Like someone asked by a passer-by for directions, he said, “You know the deep cove over past Mark’s point on the west side? You can see Fennells’ from there. That’s Barque Cove. Next is Wood and then comes Ship, the third one. You know the place where the woods rise up steep from the shore, all great old spruces straight as masts?”

She realized how intensely she was staring at him. She nodded. “Yes. It’s beautiful down there. You could be a thousand miles away from the world.”

But he was already going off the doorstep, not looking back. He met Terence Campion coming from his wharf and stood there talking. The children eddied around them in some foolish, giggling game. Terence looked down with an absent smile once or twice, but she noticed with a queer relief that Owen was like a rock amidst splashing surf, impervious even when his daughter put her arms around his waist and leaned her head in a proprietory manner against his middle. The boy, about ten, and the image of his mother, climbed up his back like a monkey; Terence, as if noticing the sudden loneliness of the Dinsmore children, rumpled Tammie’s head and drew Diane against his leg where she leaned quietly as a cat.

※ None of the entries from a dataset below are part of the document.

-- ==== Sys2Proof/Tests/Slice0.lean ====
section
/-! SUPPORT. The model's own tests (values from spec/95_test_vectors.md) and, for every statement with hypotheses, states
that meet them, each clause at a boundary of its range. -/

namespace Sys2Proof.Tests

open Sys2Proof Sys2Proof.Machine

/-! ## States to test on -/

/-- An idle block with MEM_SIZE 256, the given geometry and bases, and BUF bytes. -/
def idleState (w h inBase inLen rawBase outBase : Nat) (m : List Host.Cell) : State :=
  { State.afterReset { memSize := 256, regBase := 0 } 0 false [] with
    width := BitVec.ofNat 32 w, height := BitVec.ofNat 32 h, inBase := BitVec.ofNat 32 inBase
    inLen := BitVec.ofNat 32 inLen, rawBase := BitVec.ofNat 32 rawBase, outBase := BitVec.ofNat 32 outBase, buf := m }

/-- `base` idle, the base configuration of §2.11: a 2×2 image, IN at 0, RAW at 0x20, OUT at 0x40. -/
def base (m : List Host.Cell) : State := idleState 2 2 0 18 0x20 0x40 m

/-- `base` running command `c` at `es` with `f` latched. -/
def running (c : Command) (es : EngineState) (f : FilterType) (m : List Host.Cell) : State :=
  { (base m).accepted c es with ft := f }

/-- Byte (1, 7) of a 2×2 image next, the last one: X at 0x11, left at 0x2B, up at 0x27, upLeft at 0x23. -/
def lastByte (c : Command) (f : FilterType) (x a b d : Byte) : State :=
  running c (.dfByte 1 7) f [(0x11, x), (0x23, d), (0x27, b), (0x2B, a)]

/-- The same state with its next move given. -/
def withNext (l : List Input) (s : State) : State := { s with inputs := l }

/-- The host's move `op` next. -/
def hostMove (op : HostOp) (s : State) : State := withNext [.host op] s

/-- What holds of the next state an outcome answers. -/
def after (o : Host.Outcome State Fault Refusal) (p : State → Bool) : Bool :=
  match o with
  | .next t => p t
  | .fault _ => false
  | .refused _ => false

/-- The outcome is the refusal `q`. -/
def isRefused (o : Host.Outcome State Fault Refusal) (q : Refusal) : Bool :=
  match o with
  | .next _ => false
  | .fault _ => false
  | .refused r => decide (r = q)

/-! ## Well-formedness, decoder, encoder -/

theorem test_wellFormed_row_is_no_command : Instr.paeth.wellFormedIn .cmd = false := by decide
theorem test_wellFormed_command_is_no_row : Instr.defilter.wellFormedIn .ft = false := by decide
theorem test_wellFormed_each : Instr.paeth.wellFormedIn .ft = true ∧ Instr.defilter.wellFormedIn .cmd = true := by decide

But Owen, garlanded and even half-strangled by his children, appeared still separate from them.

When he and they had gone, she went to filling needles with the white nylon twine, and while her hands worked automatically she purposely drove tomorrow from her mind, knowing that if it should rain or blow she would be physically sick. She did not dare examine her feelings closely for fear of reasoning herself out of them; or, like Maggie Dinsmore, being visited by signs and portents.

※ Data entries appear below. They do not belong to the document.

-- ==== Sys2Proof/Laws/Step.lean ====
section
/-! SUPPORT. What a Step can do, said once: one lemma over all 97 instructions that carries a property through every update
an instruction makes to both ends of the step, and the same of the whole Step. Every invariant and every whole-machine rule
is an instance of it. -/

namespace Sys2Proof.Machine

/-- What an instruction may write (Safety.lean). -/
def footprint (i : Instr) : Footprint where
  reg j  := writesReg i j = true
  flag k := writesFlag i k = true
  sp     := usesStack i = true
  rampz  := ∃ d, i = .elpmZInc d

theorem callCost_pos (w : PcWidth) : 1 ≤ callCost w := by cases w <;> decide
theorem callCost_le (w : PcWidth) : callCost w ≤ 5 := by cases w <;> decide
theorem longCallCost_pos (w : PcWidth) : 1 ≤ longCallCost w := by cases w <;> decide
theorem longCallCost_le (w : PcWidth) : longCallCost w ≤ 5 := by cases w <;> decide
theorem returnCost_pos (w : PcWidth) : 1 ≤ returnCost w := by cases w <;> decide
theorem returnCost_le (w : PcWidth) : returnCost w ≤ 5 := by cases w <;> decide

theorem or_left {a b : Bool} (h : a = true) : (a || b) = true := by rw [h]; rfl
theorem or_right {a b : Bool} (h : b = true) : (a || b) = true := by rw [h, Bool.or_true]

namespace Closed

variable {A : Footprint} {P Q : State → Prop} (h : Closed A P Q)
include h

theorem keeps_execBrbs {s : State} (b : BitNo) (k : BitVec 7) (hs : P s) : Keeps Q (execBrbs b k s) := by
  unfold execBrbs
  split
  · exact h.keeps_finish 2 (by decide) (by decide) (h.setPc _ _ hs)
  · exact h.keeps_finish 1 (by decide) (by decide) hs

theorem keeps_execBrbc {s : State} (b : BitNo) (k : BitVec 7) (hs : P s) : Keeps Q (execBrbc b k s) := by
  unfold execBrbc
  split
  · exact h.keeps_finish 1 (by decide) (by decide) hs
  · exact h.keeps_finish 2 (by decide) (by decide) (h.setPc _ _ hs)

She set a cup-hook in the sill of a sunporch window so she could watch the harbor as she worked. When Barry came home he was grinning with satisfaction, “Knitting for Owen, huh? Well, from now on you’ll have all the work you can handle. They use a lot of baitbags out here, too.”

“I’m not going to make a thing of it,” she warned him. “So don’t you go drumming up trade for me. His wife cornered me at their damn sewing circle and I couldn’t get away.”

“All right, all right.” He was good-natured about it, talking on and on about his day’s work as he got himself a mug-up. She went on knitting, looking out at the molten boil of the harbor under the wind. The rhythm of the twine pulling taut and the creak of the small rocker were hypnotic, putting her into a familiar state in which her mind moved free in suspension between dream and reality. The difference from her knitting in the past was that these heads belonged to Owen Bennett and that soon they would be handled with careless expertise by those brown hands with the long thumbs which she could see so clearly as they wrote, gestured, lit a cigarette, and held out the meshboards.